-- ==== Sys2Proof/Machine/Links.lean ====
section
/-! DEFINITION. Machine/Links.lean: circuits between the halves and to peer modules (R113, R114, R171 to R179, R183 to R191): their
making and loss, codewords, the split of the halves and its end. -/

namespace Sys2Proof.Machine

/-! ### Rings of a circuit -/

/-- The ring states of RING_DATA (R193): not yet locked. -/
abbrev rgSearching : Nat := 1
/-- Locked. -/
abbrev rgLocked : Nat := 2
/-- Parked. -/
abbrev rgParked : Nat := 3
/-- On the wrong wavelength. -/
abbrev rgWrong : Nat := 4
/-- Failed. -/
abbrev rgFailed : Nat := 5

/-- Ring `i` of chiplet `k`. -/
def State.ring (s : State) (k i : Nat) : Ring := spGet (fun _ => Ring.reset) s.rings (2048 * k + i % 2048)

/-- Replaces ring `i` of chiplet `k`. -/
def State.putRing (s : State) (k i : Nat) (v : Ring) : State := s.setRings (spSet (fun _ => Ring.reset) s.rings (2048 * k + i % 2048) v)

/-- NOT_LOCKED of chiplet `k` (R193): its rings neither locked nor parked. -/
def showRings (s : State) (k : Nat) : State :=
  let fine := s.rings.filter fun e => e.1 / 2048 == k && (e.2.st == rgLocked || e.2.st == rgParked)
  s.wr R.RING_STAT_NOT_LOCKED k (1584 - fine.length)

/-- Twice the slot of an assignment (R158): parked lies midway between slots 16 and 17. -/
def slot2 (a : Nat) : Int := if a = 16 then 33 else 2 * a

/-- A heater code moved from one slot to another at 2,731 codes per slot, within its range by whole free spectral ranges (R157). -/
def moveCode (code a b : Nat) : Nat :=
  let c : Int := code + 2731 * (slot2 b - slot2 a) / 2
  (if c < 0 then c + 49152 else if 65535 < c then c - 49152 else c).toNat

/-- A ring is brought to an assignment and state; its level at lock is taken anew (R165). -/
def tuneRing (s : State) (k i a st : Nat) : State :=
  let r := s.ring k i
  s.putRing k i { r with
    assign := a, st := st, heater := moveCode r.heater (if r.assign = 17 then 16 else r.assign) a, frozen := none, lockLevel := none }

/-- The couplers of a lane or switch ring toward the lane and toward the column are switched (R157). -/
def coupleRing (s : State) (k i : Nat) (lane col : Bool) : State :=
  if i < 1040 then s else s.putRing k i { s.ring k i with laneSide := lane, colSide := col }

/-- The rings of lane `l` of chiplet `k` on column `c`: the lane's and that of the switch crossing (R159, R175). -/
def laneRings (l c : Nat) : List Nat :=
  if l < 16 then [1040 + l, 1072 + 16 * l + c] else [1056 + (l - 16), 1328 + 16 * (l - 16) + c]

/-- A lane's rings are parked with their couplers off (R176). A failed ring stays as it is, and one that awaits its re-search is parked by
that (R166, R167). -/
def parkLane (s : State) (k l c : Nat) : State :=
  showRings (s.each (laneRings l c) fun s i =>
    let r := s.ring k i
    if r.st = rgFailed then s
    else if r.st = rgSearching ∨ r.st = rgWrong then s.putRing k i { r with assign := 16 }
    else coupleRing (tuneRing s k i 16 rgParked) k i false false) k

/-- A lane's rings are parked and are to be re-searched, their lane side on the search input (R167, R175). -/
def searchLane (s : State) (k l c : Nat) : State :=
  showRings (s.each (laneRings l c) fun s i =>
    if (s.ring k i).st = rgFailed then s
    else
      let s := coupleRing (tuneRing s k i 16 rgSearching) k i true false
      s.putRing k i { s.ring k i with sweeps := 0 }) k

/-! ### Watching the paths between the halves -/

/-- Half `h` is switched on. -/
def State.halfOn (s : State) (h : Nat) : Bool := if h = 0 then s.on R.PWR_STAT_WEST_ON 0 else s.on R.PWR_STAT_EAST_ON 0

/-- Both halves are healthy (R183). -/
def State.halvesHealthy (s : State) : Bool := [0, 1].all fun h => s.halfOn h && !(s.half h).failed

/-- Circuits UP on an external port: sending, or receiving. -/
def State.extCircuits (s : State) (e : Nat) (rx : Bool) : Nat := (s.upLanes (e / 2) (4 + e % 2) rx).length

/-- Circuits kept in each direction of external port `e` (R196). -/
def State.extMin (s : State) (e : Nat) : Nat := max 1 (min 4 (s.rd R.EXT_CFG_MIN e))

/-- Since when an instant of a condition has held: kept while it holds. -/
def since (cond : Bool) (now : Nat) (old : Option Nat) : Option Nat := if cond then some (old.getD now) else none

/-- The external port whose circuits carry bridge `b` of a half's own (R189); none is routed there otherwise. -/
def State.extBridge (s : State) (e : Nat) : Option Nat :=
  (List.range 16).find? fun b => s.on R.BRIDGE_CFG_ROUTE b && s.portOf b == e

/-- The direction that the circuit of a lane serves, by the number of its record: the sending bridge between the halves; for an external
port the bridge that sends over it, or its receiving direction 16 + e; 32 + e while no bridge is routed to the port. -/
def State.senderOf (s : State) (k l : Nat) : Nat :=
  let x := s.lane k l
  let h := halfOfChip k
  let e := 2 * k + (x.column - 4)
  if x.ext then (if l < 16 then (s.extBridge e).getD (32 + e) else 16 + e)
  else if l < 16 then 8 * h + x.bridge else 8 * (1 - h) + x.bridge

/-- The circuits UP of direction `b`, by their lanes at the sending end, and at the receiving end for an external port, in ascending order
(R174). -/
def State.dirLanes (s : State) (b : Nat) : List Nat :=
  let k := if b < 16 then chipOfBridge b else (b % 16) / 2
  ((s.upLanes k (if b < 16 then s.columnOf b else 4 + b % 2) (decide (16 ≤ b))).filter fun l => s.senderOf k l == b).map (32 * k + ·)

/-- The circuit after `x` in a striping map, in turn (R174). -/
def nextTurn (m : List Nat) (x : Nat) : Nat := ((m.find? fun y => x < y) <|> m.head?).getD 0

/-- The striping map of direction `b` follows its circuits (R174): a change holds from the number of the next codeword (DESIGN CHOICE, log
173). -/
def restripe (s : State) (b : Nat) : State :=
  let d := s.dir b
  let m := s.dirLanes b
  if m = d.map then s else s.putDir b { d with map := m, mapFrom := d.cwSeq, turn := if m.contains d.turn then d.turn else nextTurn m d.turn }

/-- The times of R183, R187 and R191 after a change of circuits: since when no circuit joins the halves, since when one joins them in both
directions, and the same toward each peer; and the striping maps. The wait of R183 runs from when both halves are healthy
without a circuit (DEDUCED, log 100). -/
def linkWatch (s : State) : State :=
  let s := s.each (List.range 24) restripe
  let s := if s.halvesHealthy then s.setSplitAt (since s.noCircuit s.now s.splitAt) else s.setSplitAt none
  let s := s.setReturnAt (since (decide (0 < s.bridgesUp)) s.now s.returnAt)
  s.each (List.range 8) fun s e =>
    let x := s.ext e
    let none_ := s.extCircuits e false == 0 && s.extCircuits e true == 0
    s.putExt e { x with downAt := since none_ s.now x.downAt, upAt := since (s.extCircuits e false != 0 && s.extCircuits e true != 0) s.now x.upAt }

/-! ### Adding and removing -/

/-- The lanes of chiplet `k` that hold wavelength λ`w` on column `c` (R172). -/
def State.waveUsers (s : State) (k c w : Nat) : List Nat :=
  (List.range 32).filter fun l => (s.lane k l).column == c && (s.lane k l).wave == w && (s.lane k l).st != lnIdle && (s.lane k l).st != lnFailed

/-- The wavelength is free on column `c` of chiplet `k` (R172). -/
def State.waveFree (s : State) (k c w : Nat) : Bool := (s.waveUsers k c w).isEmpty

/-- Lane `l` of chiplet `k` can take a circuit on column `c`: idle, its rings parked and none failed (R166). -/
def State.laneFree (s : State) (k l c : Nat) : Bool :=
  (s.lane k l).st == lnIdle && (laneRings l c).all fun i => (s.ring k i).st == rgParked

/-- The circuit of lane `l` of chiplet `k` is being parked (R176, R178). -/
def State.laneParking (s : State) (k l : Nat) : Bool := (s.lane k l).st == lnParking || (s.lane k l).st == lnDown

/-- Circuits can be made on chiplet `k`: its rings have been searched and light is present (R160, R163). -/
def State.linkReady (s : State) (k : Nat) : Bool :=
  s.rd R.RING_STAT_PHASE k == 2 && !s.on R.FEED_STAT_MOVING 0 && s.halfOn (halfOfChip k)

/-- A circuit of wavelength λ`w` may begin now on the lanes given, each a chiplet, a lane and its column. -/
def State.endsFree (s : State) (ends : List (Nat × Nat × Nat)) (w : Nat) : Bool :=
  ends.all fun e => s.linkReady e.1 && s.laneFree e.1 e.2.1 e.2.2 && s.waveFree e.1 e.2.2 w

/-- A circuit on the lanes given must wait only for lanes or a wavelength that are being parked (R179). -/
def State.endsParking (s : State) (ends : List (Nat × Nat × Nat)) (w : Nat) : Bool :=
  !s.endsFree ends w && ends.all fun e => s.linkReady e.1 && (s.laneFree e.1 e.2.1 e.2.2 || s.laneParking e.1 e.2.1) &&
    (s.waveUsers e.1 e.2.2 w).all (s.laneParking e.1)

/-- A circuit of wavelength λ`w` begins on the lanes given; `b` is the bridge of the half (R175). -/
def addCircuit (s : State) (ends : List (Nat × Nat × Nat)) (w b : Nat) (ext : Bool) : State :=
  s.each ends fun s e =>
    let mate := (ends.find? fun f => f != e).map fun f => 32 * f.1 + f.2.1
    s.putLane e.1 e.2.1 ⟨lnTuning, e.2.2, w, b, ext, mate, 0, s.now, []⟩

/-- The ends of a circuit that sends from bridge `b` of a half: its own chiplet's transmit lane and the partner's receive lane. -/
def State.bridgeEnds (s : State) (b tx rx : Nat) : List (Nat × Nat × Nat) :=
  let p := (b + 8) % 16
  [(chipOfBridge b, tx, s.columnOf b), (chipOfBridge p, 16 + rx, s.columnOf p)]

/-- The end of a circuit of external port `e`. -/
def extEnds (e : Nat) (out : Bool) (n : Nat) : List (Nat × Nat × Nat) := [(e / 2, if out then n else 16 + n, 4 + e % 2)]

/-- The bridge of its half that external port `e` extends (R189). -/
def State.bridgeOfExt (s : State) (e : Nat) : Nat := (s.extBridge e).getD 0 % 8

/-- A circuit of the sending bridge `b` begins, or waits for a parking to end (R175, R179). -/
def beginBridge (s : State) (b w tx rx : Nat) : State :=
  let ends := s.bridgeEnds b tx rx
  if !s.bridgeJoins (b % 8) then s
  else if s.endsFree ends w then addCircuit s ends w (b % 8) false
  else if s.endsParking ends w then s.putDir b { s.dir b with waits := (s.dir b).waits.filter (· != (w, tx, rx)) ++ [(w, tx, rx)] }
  else s

/-- A circuit of external port `e` begins, or waits for a parking to end (R175, R179). -/
def beginExt (s : State) (e : Nat) (out : Bool) (w n : Nat) : State :=
  let ends := extEnds e out n
  if !s.on R.EXT_CFG_EN e then s
  else if s.endsFree ends w then addCircuit s ends w (s.bridgeOfExt e) true
  else if s.endsParking ends w then s.putExt e { s.ext e with waits := (s.ext e).waits.filter (· != (out, w, n)) ++ [(out, w, n)] }
  else s

/-- The additions that wait are taken up once the parking they wait for has ended (R179). -/
def retryWaits (s : State) : State :=
  let s := s.each (List.range 16) fun s b =>
    let l := (s.dir b).waits
    if l.isEmpty then s else (s.putDir b { s.dir b with waits := [] }).each l fun s a => beginBridge s b a.1 a.2.1 a.2.2
  s.each (List.range 8) fun s e =>
    let l := (s.ext e).waits
    if l.isEmpty then s else (s.putExt e { s.ext e with waits := [] }).each l fun s a => beginExt s e a.1 a.2.1 a.2.2

/-- The lane at the other end of a circuit, as chiplet and lane. -/
def Lane.other (x : Lane) : List (Nat × Nat) := (x.mate.map fun m => (m / 32, m % 32)).toList

/-- The two ends of the circuit of lane `l` of chiplet `k`, the lane first. -/
def State.ends (s : State) (k l : Nat) : List (Nat × Nat) := (k, l) :: (s.lane k l).other

/-- Both ends of a circuit enter a lane state; a failed lane stays failed (R166). -/
def setEnds (s : State) (es : List (Nat × Nat)) (st : Nat) : State :=
  s.each es fun s e =>
    let x := s.lane e.1 e.2
    if x.st = lnFailed then s else s.putLane e.1 e.2 { x with st := st, ue := 0, at_ := s.now, deskew := [] }

/-- The monitor of a lane (R180): LINK_EG of a transmit lane, LINK_IN of a receive lane. -/
def laneMon (l : Nat) : Nat := if l < 16 then 73 + l else 89 + (l - 16)

/-- Monitor `i` of chiplet `k`. -/
def State.mon (s : State) (k i : Nat) : Mon := spGet (fun _ => Mon.reset) s.mons (128 * k + i % 128)

/-- Replaces monitor `i` of chiplet `k`. -/
def State.putMon (s : State) (k i : Nat) (v : Mon) : State := s.setMons (spSet (fun _ => Mon.reset) s.mons (128 * k + i % 128) v)

/-- A monitor's power now becomes its level at lock (R181) (DEDUCED, log 102). -/
def lockMon (s : State) (k i : Nat) : State := s.putMon k i { s.mon k i with lock := some (s.mon k i).power, runs := 0, located := false }

/-- LOSS_DB in units of 0.01 dB (R196). -/
def State.lossDb (s : State) : Int := 25 * max 12 (min 60 (s.rd R.RING_CFG_LOSS_DB 0))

**TASK BRIEF:** From the records above, transcribe exactly the run of lines that opens with the line holding "(R176, R178). -/" and closes with the line holding "ends.all fun e => s.linkReady e.1 && s.laneFree", both included.

**WORKED SOLUTION:**
/-- The circuit of lane `l` of chiplet `k` is being parked (R176, R178). -/
def State.laneParking (s : State) (k l : Nat) : Bool := (s.lane k l).st == lnParking || (s.lane k l).st == lnDown

/-- Circuits can be made on chiplet `k`: its rings have been searched and light is present (R160, R163). -/
def State.linkReady (s : State) (k : Nat) : Bool :=
  s.rd R.RING_STAT_PHASE k == 2 && !s.on R.FEED_STAT_MOVING 0 && s.halfOn (halfOfChip k)

/-- A circuit of wavelength λ`w` may begin now on the lanes given, each a chiplet, a lane and its column. -/
def State.endsFree (s : State) (ends : List (Nat × Nat × Nat)) (w : Nat) : Bool :=
  ends.all fun e => s.linkReady e.1 && s.laneFree e.1 e.2.1 e.2.2 && s.waveFree e.1 e.2.2 w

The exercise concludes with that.